The metric of how closely we get machines to mimic humans is called the Turing test, or as Alan Turing called it in 1950, the “imitation game.” But in fact, we might be the ones failing the Turing test, by defining what it means to be human so narrowly, without encompassing the timeless, and our need to connect with something larger than ourselves.
So far, the process of making machines more human has been accompanied by humans becoming more like machines. In his book AI Superpowers, Kai-Fu Lee writes about how he’d been living his life according to the same operating principles of the technology he was building. “I came to view my own life as a kind of an optimization algorithm,” Kai-Fu Lee writes. But life as an algorithm, he says, was “robbing me of my own humanity.”
If we leave the algorithms and the optimization to the machines, we can free ourselves to more fully inhabit what makes us uniquely human. And in fact, that’s exactly what the human operating system is hard-wired to do. As Dr. Lisa Miller shows in The Awakened Brain, our drive for spirituality has a neurological basis. Indeed, we have “a natural inclination toward and docking station for spiritual awareness.” But, as Dr. Miller points out, “we have to choose to engage it. It’s a muscle we can learn to strengthen, or let atrophy.”
In AI, a primary flashpoint is the so-called “alignment problem”: the challenge of encoding AI so that it aligns with human values and doesn’t cause harm. But as we tackle the alignment problem in AI, can we use AI to deepen and expand what we consider human values?

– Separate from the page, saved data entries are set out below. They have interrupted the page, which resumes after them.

-- ==== Sys2Proof/Machine/Coll.lean ====
section
/-! DEFINITION. The collective engine: groups, the phases of a collective, its slots in wide and narrow form, plans, checkpoints, and
how a member ends (R426–R449). -/

namespace Sys2Proof.Machine

/-! ### Groups (R426, R428) -/

/-- GID of entry `g`. -/
def State.gid (s : State) (g : Nat) : Nat := (s.grpWord g 0).bits 15 0
/-- OWNER. -/
def State.gOwner (s : State) (g : Nat) : Nat := (s.grpWord g 0).bits 27 16
/-- REGION. -/
def State.gRegion (s : State) (g : Nat) : Nat := (s.grpWord g 0).bits 35 28
/-- The lanes of KMASK. -/
def State.gLanes (s : State) (g : Nat) : List Nat := (List.range 6).filter fun k => (s.grpWord g 0).bit (36 + k)
/-- GLEVEL. -/
def State.gLevel (s : State) (g : Nat) : Nat := (s.grpWord g 0).bits 60 45
/-- VALID. -/
def State.gValid (s : State) (g : Nat) : Bool := (s.grpWord g 0).bit 61
/-- The dimensions in ORDER. -/
def orderDims (o : Nat) : List Nat :=
  match o with
  | 0 => [0, 1, 2] | 1 => [0, 2, 1] | 2 => [1, 0, 2] | 3 => [1, 2, 0] | 4 => [2, 0, 1] | _ => [2, 1, 0]
/-- Box origin, members and stride along a dimension, of a word 1. -/
def boxOrigin (w : W64) (dim : Nat) : Nat := w.bits (6 * dim + 5) (6 * dim)
def boxLen (w : W64) (dim : Nat) : Nat := w.bits (24 + 7 * dim) (18 + 7 * dim)
def boxStride (w : W64) (dim : Nat) : Nat := if w.bit (39 + dim) then 2 else 1
/-- A node's offset from the origin along a dimension. -/
def State.boxOff (s : State) (w : W64) (node dim : Nat) : Nat :=
  (s.coordOf node dim + s.glSize dim - boxOrigin w dim % s.glSize dim) % s.glSize dim
/-- A node is a member of the box. -/
def State.boxHas (s : State) (w : W64) (node : Nat) : Bool :=
  decide (node < s.nodeCount) && [0, 1, 2].all fun dim =>
    s.boxOff w node dim % boxStride w dim == 0 && decide (s.boxOff w node dim / boxStride w dim < boxLen w dim)
/-- A node's position along a dimension of group `g`. -/
def State.gPos (s : State) (g node dim : Nat) : Nat := s.boxOff (s.grpWord g 1) node dim / boxStride (s.grpWord g 1) dim
/-- The member that differs from this one by its position along a dimension. -/
def State.gPeer (s : State) (g dim p : Nat) : Nat :=
  let w := s.grpWord g 1
  let c := fun (d : Nat) => if d = dim then (boxOrigin w d + p * boxStride w d) % s.glSize d else s.glCoord d
  s.nodeAt (c 0) (c 1) (c 2)
/-- The valid entry with an identifier. -/
def State.gFind (s : State) (id : Nat) : Option Nat := (List.range 64).find? fun g => s.gValid g && s.gid g == id
/-- SEQ of entry `g`. -/
def State.gSeq (s : State) (g : Nat) : Nat := s.regBits (aCeGrp g 3) 39 0
/-- Bits [31:0] of the group watermark. -/
def State.gWm (s : State) (g : Nat) : Nat := (s.reg (aCeGrp g 4)).bits 31 0

/-! ### Shape of a collective (R430–R434) -/

/-- Bytes of an element of DFMT. -/
def CollRun.de (r : CollRun) : Nat := max (fmtBits r.dfmt / 8) 1
/-- The scalar all-reduce (R430). -/
def CollRun.scalar (r : CollRun) : Bool := !r.reshard && r.cop == 0 && !r.narrow && r.dfmt == 0 && r.len == 4
/-- The geometry of a run: each dimension in ORDER with its members and this member's position, the lanes, a stripe's bytes, and
the granule of its pieces. -/
structure Geo where
  ds : List (Nat × Nat × Nat)
  lanes : List Nat
  stripe : Nat
  gran : Nat
deriving DecidableEq, Repr
/-- The geometry of a run of group `g`. -/
def State.geo (s : State) (g : Nat) (r : CollRun) : Geo :=
  let w := s.grpWord g 1
  let lanes := if r.scalar then (s.gLanes g).take 1 else s.gLanes g
  ⟨(orderDims ((s.grpWord g 0).bits 44 42)).map fun d => (d, boxLen w d, s.gPos g s.ownNode d), lanes, r.len / max lanes.length 1,
    if r.narrow || r.cop < 2 then r.de else 1⟩
/-- The phases in order: kind 0 reduce, 1 place, 2 broadcast, 3 barrier, with the place of its dimension in ORDER (R434, R443). -/
def CollRun.phases (r : CollRun) (geo : Geo) : List (Nat × Nat) :=
  let up := (List.range 3).filter fun i => decide (1 < (geo.ds.getD i (0, 1, 0)).2.1)
  if r.reshard then (if r.via = 1 then up.map fun i => (3, i) else [])
  else match r.cop with
    | 0 => up.map (fun i => (0, i)) ++ up.reverse.map fun i => (1, i)
    | 1 => up.map fun i => (0, i)
    | 2 => up.reverse.map fun i => (1, i)
    | 3 => up.map fun i => (2, i)
    | _ => []
/-- Piece `p` of `l` of a range, in granules. -/
def subRange (x : Nat × Nat) (l gran p : Nat) : Nat × Nat :=
  let c := (x.2 + l * gran - 1) / (l * gran) * gran
  (x.1 + p * c, min c (x.2 - p * c))
/-- The part of a stripe that the phase of dimension place `i` works on. -/
def Geo.range (geo : Geo) (i : Nat) : Nat × Nat := (geo.ds.take i).foldl (fun x d => subRange x d.2.1 geo.gran d.2.2) (0, geo.stripe)
/-- Piece `c` of the phase of dimension place `i`. -/
def Geo.piece (geo : Geo) (i c : Nat) : Nat × Nat := subRange (geo.range i) (geo.ds.getD i (0, 1, 0)).2.1 geo.gran c
/-- The slots that `n` bytes take in a phase of a kind (R407, R435). -/
def CollRun.slots (r : CollRun) (kind n : Nat) : Nat :=
  if r.narrow then (n / r.de + 223) / 224 else if kind = 0 then (n / r.de + 63) / 64 else (n + 255) / 256
/-- How far along its ring a member lies from ROOT in a broadcast phase; none where the phase passes it by (R434). -/
def State.bcastRel (s : State) (g : Nat) (r : CollRun) (geo : Geo) (i : Nat) : Option Nat :=
  let later := geo.ds.drop (i + 1)
  if later.all fun d => d.2.2 == s.gPos g r.root d.1 then
    let d := geo.ds.getD i (0, 1, 0)
    some ((d.2.2 + d.2.1 - s.gPos g r.root d.1) % d.2.1)
  else none
/-- The slots that a lane receives in a phase. -/
def State.expected (s : State) (g : Nat) (r : CollRun) (geo : Geo) (p : Nat × Nat) : Nat :=
  let d := geo.ds.getD p.2 (0, 1, 0)
  let sum := fun (skip : Nat) => (((List.range d.2.1).filter fun c => c != skip).map fun c => r.slots p.1 (geo.piece p.2 c).2).sum
  match p.1 with
  | 0 => sum ((d.2.2 + d.2.1 - 1) % d.2.1)
  | 1 => sum d.2.2
  | 2 => (match s.bcastRel g r geo p.2 with | some n => if n = 0 then 0 else r.slots 2 geo.stripe | none => 0)
  | _ => d.2.1 - 1
/-- The key of phase `i` of lane `k`. -/
def phaseKey (k i : Nat) : Nat := 8 * k + i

How might this work? We know that AI is quickly getting more and more sophisticated at diagnosing and giving us real-time information about our physical health. So if we widen the possibilities to include all aspects of our well-being, including our spiritual well-being, AI could be a Sherpa on our journey toward greater health and resilience: nudges on food, sleep, movement, stress and connection, but also personalized recommendations on sacred texts, poetry and quotes that help us reset and connect with that deeper place of peace, wisdom and strength we all have inside us. We know AI can do data, so why not use it for wisdom, too?
As Reid Hoffman, who has been a central figure in the development of AI, told The New York Times, a goal of AI should be “elevating humanity.” Part of that, Hoffman said, is using AI to improve our lives by “giving everyone a medical assistant” and “giving everyone a tutor.” And it could give everyone a spiritual guide, too!
Whether or not we believe in God, or a higher power, or a benevolent universe, we’re all more likely to thrive when we disconnect from the world and answer our need to connect with something larger than ourselves. That’s a fundamental part of being human. And AI can be a tool to augment and deepen that aspect of our humanity. “We can make these new things and we can journey with them,” Hoffman said. And if we choose to, we can make that journey a more human experience. As Joseph Campbell put it, describing the hero’s journey — the one we’re all on: “Where we had thought to travel outward, we shall come to the center of our own existence.”